Web Comic

For this remake option, you will translate the passage of non-fiction prose into a web comic of at least three panels. The point of this remake is to capture some key idea or tension in the passage, to experience the challenges involved with writing in images and text, and to develop a sense of how aspects of style hold up in different presentational modes.
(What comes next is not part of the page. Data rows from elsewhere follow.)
/-- The running V entry (R14, R111, R157 to R162); flags are those of its operations that have landed (R129), draw numbers the free
choices of its words. -/
structure VRun where
  entry  : Entry
  b      : Vector Word 8
  idx    : Nat := 0
  ended  : Bool := false
  slot   : Nat := 0
  seq    : Nat := 0
  flight : List VLanding := []
  vlq    : List VOp := []
  vsq    : List VOp := []
  esu    : List VOp := []
  marks  : List VMark := []
  slip   : List Slipped := []
  bytes  : Nat := 0
  flt    : Option Trouble := none
  flags  : BitVec 6 := 0
  draw   : Nat := 0
  deriving DecidableEq, Repr

/-- A repeat under way: n words from index first on, k passes in all (R60). -/
structure Repeat where
  first : Nat
  n     : Nat
  k     : Nat
  deriving DecidableEq, Repr

/-- A step of the ME that has issued and not finished (R235): its tile, the type of an MMA's objects, the physical ranges
it reads (A's object, the requantisation record or MLDA's words; then B's object), those it writes, the window ranges it
consumes, a drain's sequence number, the tick it issued at, and the ME slot of its entry it finishes in at the earliest; the
blocks a drain has converted, in order, and whether one of their overflow events was lost (R248). -/
structure MStep where
  op   : Instr
  tile : BitVec 3
  tag  : Nat := 0
  src  : List (Nat × Nat) := []
  src2 : List (Nat × Nat) := []
  dst  : List (Nat × Nat) := []
  held : List (Nat × Nat) := []
  seq  : BitVec 16 := 0
  issued : Nat := 0
  fin    : Nat := 0
  blocks : Nat := 0
  lost   : Bool := false
  deriving DecidableEq, Repr

/-- The running M entry (R14, R233 to R245); uses lists the tiles its words name (R187); slot counts its ME slots and mmaEnd
holds the slot its last finished MMA ended in (R235). late: its fault was found while its strand was already stopping (R301). -/
structure MRun where
  entry : Entry
  e     : Vector Word 16
  idx   : Nat := 0
  pass  : Nat := 0
  rep   : Option Repeat := none
  ended : Bool := false
  steps : List MStep := []
  byp   : Option (List Byte) := none
  bytes : Nat := 0
  uses  : List Nat := []
  flt   : Option Trouble := none
  slot  : Nat := 0
  mmaEnd : Nat := 0
  late  : Bool := false
  deriving DecidableEq, Repr

/-- A transfer step in its move phase (R167): the physical ranges it reads and writes as its check phase translated them,
XFIL's pattern, the layout record XTEN read with the in-range elements of each dense row (R181) and the physical ranges of
its tensor rows, the window range it consumes (R170), the bytes it counts (R188), and the word index and pass after it
(R171). Of a step that moves in parts (R22, R178): whether its requests have been counted (R91), the source bytes it has read, each
run with its place among them, and which ranges of its output have landed. -/
structure XMove where
  op   : Instr
  src  : List (Nat × Nat) := []
  dst  : List (Nat × Nat) := []
  fill : Word := 0
  desc : List Byte := []
  rows : List (Nat × List (Nat × Nat)) := []
  scl  : List (Nat × Nat) := []
  held : Option (Nat × Nat) := none
  bytes : Nat := 0
  after : Nat × Nat := (0, 0)
  counted : Bool := false
  got   : List (Nat × List Byte) := []
  landed : List (Nat × Nat) := []
  tick  : Nat := 0
  deriving DecidableEq, Repr

/-- The running X entry (R14, R167 to R171); late as in MRun. -/
structure XRun where
  entry : Entry
  e     : Vector Word 16
  idx   : Nat := 0
  pass  : Nat := 0
  rep   : Option Repeat := none
  ended : Bool := false
  moves : List XMove := []
  bytes : Nat := 0
  request : Option Request := none
  flt   : Option Trouble := none
  late  : Bool := false
  deriving DecidableEq, Repr

/-- A wait on a semaphore in the unit's order (R121): a strand's SEMW or the head wait of an engine's queue. -/
inductive Waiter where
  | strand (t : BitVec 2) | head (en : Eng)
  deriving DecidableEq, Repr

/-- n is the count waited for; a SEMW's is what its register holds at its own slot (R117), reg. granted: the unit has subtracted
it, and the word has still to issue. -/
structure SemWait where
  sem : BitVec 8
  who : Waiter
  n   : BitVec 32
  reg : Option (BitVec 5) := none
  granted : Bool := false
  deriving DecidableEq, Repr

/-- An accumulator tile: 4,096 cells of 48 bits in the layout of R222 and 64 f32 scales each way (R233). -/
structure Tile where
  cells : Sparse (BitVec 48) := []
  rows  : Sparse (BitVec 32) := []
  cols  : Sparse (BitVec 32) := []
  deriving DecidableEq, Repr

/-- State of a pool slot (R254, R256). -/
inductive SlotState where
  | free | open_ | sealed
  deriving DecidableEq, Repr
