-- ==== Sys2Proof/Machine/Ops.lean ====
section
/-! DEFINITION. The shared operations of the steps: the issue of an S word (R62 to R66), the scalar queues (R92 to R104),
the end of an entry (R111 to R114), taking a stop (R296 to R308) and the checks of RESUME (R309, R310). -/
namespace Sys2Proof.Machine

/-- What a meaning answers: exec always gives a next state (log entry 10). -/
abbrev Out := Host.Outcome State Fault Refusal

-- Issue of an S word

/-- Advance one of a core's eight counters (R334). -/
def Core.tally (k : Core) (i n : Nat) : Core :=
  { k with counters := vset k.counters i (vget k.counters 0 i + BitVec.ofNat 32 n) }

/-- The current strand of the core in focus. -/
def State.curStrand (s : State) : BitVec 2 := (s.core s.focus).cur
def State.cur (s : State) : Strand := s.strand s.focus s.curStrand

/-- The own slot of an issued word (R62, R63): the own-slot number advances, the CTL mark and a taken branch (extra) leave
empty slots owed, and the next word comes from pc. -/
def Strand.advance (x : Strand) (ctl : BitVec 2) (extra : Nat) (pc : Word) (tick : Nat) : Strand :=
  { x with slots := x.slots + 1, owed := x.owed + gapOf ctl + extra, pc := pc, noBrk := false, lastTick := tick }

/-- The core's share of an issued word (R64): the current strand has held one slot more, and CTL 3 marks a switch. -/
def Core.held1 (k : Core) (ctl : BitVec 2) : Core :=
  { k with held := k.held + 1, switch := k.switch || ctl = 3 }.tally 0 1

/-- After its 64th own slot as the current strand a strand gives the SQ up (R64). -/
def Core.forceSwitch (k : Core) : Core := if 64 ≤ k.held then { k with switch := true } else k

/-- A strand that owes empty slots spends one of them as an own slot (R63); the current strand's counts towards its 64
(R64). -/
def Core.spendEmpty (k : Core) (t : BitVec 2) : Core :=
  let x := (k.strand t).landDue
  if x.life ≠ .running ∨ x.owed = 0 then k
  else
    let k := (k.setStrand t { x with slots := x.slots + 1, owed := x.owed - 1 }).tally 1 1
    if k.cur = t then { k with held := k.held + 1 } else k

/-- A word of the current strand of the core in focus issues, with its own effect f on the strand. -/
def State.issue (s : State) (ctl : BitVec 2) (extra : Nat) (pc : Word) (f : Strand → Strand) : State :=
  let t := s.curStrand
  s.onCore s.focus (fun k => (k.setStrand t ((f (k.strand t)).advance ctl extra pc s.tick)).held1 ctl)

/-- The word after the current one. -/
def State.nextPc (s : State) : Word := s.cur.pc + 4

/-- Put a fixed-latency result in flight (R17, R66). -/
def Strand.fly (x : Strand) (i : Instr) (a b : Word) (lk : Links) : Strand :=
  match fixedResult i a b with
  | none => x
  | some (d, v) =>
    { x with
      flight := x.flight ++ [{ due := x.slots + fixedLatency i, dest := d, val := v, op := i, opa := a, opb := b,
                               links := lk, id := x.nextId }]
      nextId := x.nextId + 1 }

/-- A fixed-latency word of the operands a and b, read from the registers ra and rb (s0 where it reads none). -/
def State.fixedWord (s : State) (i : Instr) (ctl : BitVec 2) (a b : Word) (ra rb : BitVec 5) : State :=
  s.issue ctl 0 s.nextPc (fun x => x.fly i a b (x.linkOf ra rb))

/-- A word of two register operands. -/
def State.aluWord (s : State) (i : Instr) (ctl : BitVec 2) (ra rb : BitVec 5) : State :=
  s.fixedWord i ctl (s.cur.sreg ra) (s.cur.sreg rb) ra rb

/-- A word whose record holds its result (R304). -/
def State.resultWord (s : State) (i : Instr) (ctl : BitVec 2) (v : Word) : State := s.fixedWord i ctl v 0 0 0

-- Taking a stop

/-- The code of a cause (R296). -/
def Cause.code : Cause → Nat
  | .none => 0 | .illegal => 1 | .format => 2 | .pool => 3 | .poolstall => 4 | .geom => 5 | .xlate => 6 | .align => 7
  | .window => 8 | .semovf => 9 | .event => 10 | .power => 11 | .priv => 12 | .ecc => 13 | .trap => 16 | .brk => 17
  | .sysc => 18 | .halt => 19 | .preempt => 24 | .debug => 25 | .watchdog => 26

/-- Stop a strand (R299): it issues nothing from now on, so that the cut falls at its next own slot. A strand that is
stopping or stopped takes no further stop (R308); one that resumes takes the stop at its first own slot (log entry 71). The stop is
delivered by STOP_DELIVERY. -/
def Strand.stopFor (x : Strand) (st : Stop) : Strand :=
  if x.stop ≠ none then x
  else if x.life = .running then { x with life := .stopped, stop := some st }
  else if x.life = .resuming then { x with stop := some st }
  else x

/-- A stop found in an access that performs after its strand's END (R106, R124): the strand takes it like any other. -/
def Strand.stopLate (x : Strand) (st : Stop) : Strand :=
  if x.life = .ended ∧ x.stop = none then { x with life := .stopped, stop := some st } else x.stopFor st

def State.stopStrand (s : State) (c : Nat) (t : BitVec 2) (st : Stop) : State :=
  s.onStrand c t (fun x => x.stopFor { st with slot := (s.core c).slotNo, tick := s.tick })

/-- An S word that faults at its issue (R299, R301): it takes its own slot and owes its CTL mark's empty slots, performs
nothing, and is the last S-op record with the operands a and b it read. -/
def State.faultWord (s : State) (i : Instr) (ctl : BitVec 2) (pc : Word) (w : Trouble) (a b : Word)
    (lk : Links := []) : State :=
  s.issue ctl 0 pc (fun x =>
    x.stopFor { why := w, at_ := .issue (some { due := 0, dest := .sreg 0, val := 0, op := i, opa := a, opb := b,
                                                links := lk, id := x.nextId })
                slot := (s.core s.focus).slotNo, tick := s.tick })

/-- A stop word (R307): it takes its own slot and no record stands for it. -/
def State.stopWord (s : State) (ctl : BitVec 2) (pc : Word) (w : Cause) (tnum : BitVec 14) : State :=
  s.issue ctl 0 pc (fun x => x.stopFor { why := ⟨w, 0, 0⟩, at_ := .issue none, tnum := tnum, slot := (s.core s.focus).slotNo, tick := s.tick })

-- The scalar queues

/-- Is the item a MARK or FENCE, which holds an entry in each queue (R92), and not a semaphore wait? -/
def FenceItem.holds (f : FenceItem) : Bool := match f.op with | .semw .. => false | _ => true

/-- Is the load queue or the store queue full (R92)? Every MARK and FENCE holds an entry in each. -/
def Strand.fencesHeld (x : Strand) : Nat := (x.fences.filter (·.holds)).length
def Strand.loadsFull (x : Strand) : Bool := Config.scalarQueueDepth ≤ x.loads.length + x.fencesHeld
def Strand.storesFull (x : Strand) : Bool := Config.scalarQueueDepth ≤ x.stores.length + x.fencesHeld

/-- The kind of a MARK or FENCE: MARK orders all as SC does, at strand scope (R95, R99), and so does a semaphore wait (R103). -/
def fenceKind (i : Instr) : Nat := match i with | .fence _ k _ => k.toNat | _ => 3

/-- Does the fence order an earlier access (a load or atomic when early) before a later one (of the store queue when
late) (R99)? -/
def fenceOrders (kind : Nat) (early late : Bool) : Bool :=
  match kind with
  | 0 => early
  | 1 => late
  | 2 => early || late
  | _ => true

/-- The scope code of a fence's acquire half; 0 when it has none (R95, R99). -/
def fenceAcquire (i : Instr) : Nat :=
  match i with
  | .fence _ k sc => if k = 1 then 0 else sc.toNat
  | _ => 0

/-- The scope code of a fence's release half; 0 when it has none (R99). -/
def fenceRelease (i : Instr) : Nat :=
  match i with
  | .fence _ k sc => if k = 0 then 0 else sc.toNat
  | _ => 0

/-- Accesses of the queues issued before id, with whether each is a load or an atomic. -/
def Strand.earlier (x : Strand) (id : Nat) : List Bool :=
  ((x.loads.filter (fun q => q.id < id)).map (fun _ => true)) ++
  ((x.stores.filter (fun q => q.id < id)).map (fun q => isAtomic q.op))

/-- Has the acquire half of a fence nothing to wait for (R99)? SC and MARK wait for all, the others for loads and
atomics. -/
def Strand.fenceFires (x : Strand) (f : FenceItem) : Bool :=
  if fenceKind f.op = 3 then (x.earlier f.id).isEmpty else (x.earlier f.id).all (fun e => !e)

/-- Has every earlier access the fence orders performed (R92)? -/
def Strand.fenceRetires (x : Strand) (f : FenceItem) : Bool :=
  if fenceKind f.op = 0 then (x.earlier f.id).all (fun e => !e) else (x.earlier f.id).isEmpty

/-- Let the fences of a strand take effect and retire (R92, R99): a release is complete, and an acquire drops the cache's lines (R101).
The entries dispatched after a release of core scope or wider come after every acquire made before it (R104). -/
def State.settleFences (s : State) (c : Nat) (t : BitVec 2) : State :=
  let x := s.strand c t
  let scope := (x.fences.filter (fun f => !f.fired && x.fenceFires f)).foldl (fun m f => max m (fenceAcquire f.op)) 0
  let out := (x.fences.filter (fun f => (f.fired || x.fenceFires f) && x.fenceRetires f)).foldl (fun m f => max m (fenceRelease f.op)) 0
  let s := (s.release c out).acquire c scope
  s.onStrand c t (fun y =>
    let fs := y.fences.map (fun f => { f with fired := f.fired || y.fenceFires f })
    { y with fences := fs.filter (fun f => !(f.fired && y.fenceRetires f))
             since := if 1 ≤ out then (s.cluster (clusterOf c)).epoch else y.since })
You can develop your web comic using ink and paper or using any of the resources available to you online, including:

Flickr creative commons
Comic life
Scribbles
Inkscape
Gimp
Bubblr
Creating comics in Inkscape (Park 1 of 4)
Paper and pencil/pen/marker

For additional examples of web comics, check out the these:
xkcd.com
Dinosaur Comics
Achewood
Top Shelf 2.0

Example:
I produced this example using a free trial version of Comic Life (available on PC and Mac), a couple of photos from Flickr Creative Commons, and a character I drew in Inkscape, a free, open source drawing application.

Web comic draft

Remake note: With this web comic, "Industrial Organic," I sought to amplify the tension Michael Pollan alerts us to between the ideals of the organic movement and the expansion of industrial-scale "organic farms." This tension manifests most conspicuously in the aisles of every Whole Foods Market, where Pollan tells us out-dated images of local farmers humanize the mass produced products, adding the lore of "human touch" to everything on the shelves. In the comic, two nameless shoppers engage in an unlikely conversation about the awe-inspiring produce in a Whole Foods. Non-seasonal, non-local produce, Pollan reminds us, might be appealing, but it must travel many, many miles. Problems like these complicate the pastoral ideals evoked in loose labels such as "organic."

 

Additional example:

The following three-panel comic was sketched in class on Monday, November 9. After class, I scanned the image so I could sharpen the lines and render it more clearly in Inkscape.

Scanned draft

I downloaded and installed a free copy of Inkscape. Next, I opened the scanned image and placed it in a background layer (following the guidance of the tutorial here). Inkscape uses vector-based graphics, which are easy to manipulate (i.e., a crooked line is easy to adjust). After I reproduced the images in Inkscape, I imported the panels into Comic Life, added word bubbles, and output the strip you see here. The most tedious step in the process was reproducing the artwork in Inkscape, and this is a step you can by-pass if you 1) use images from Flickr Creative Commons or 2.) use the original hand-drawn artwork in your comic.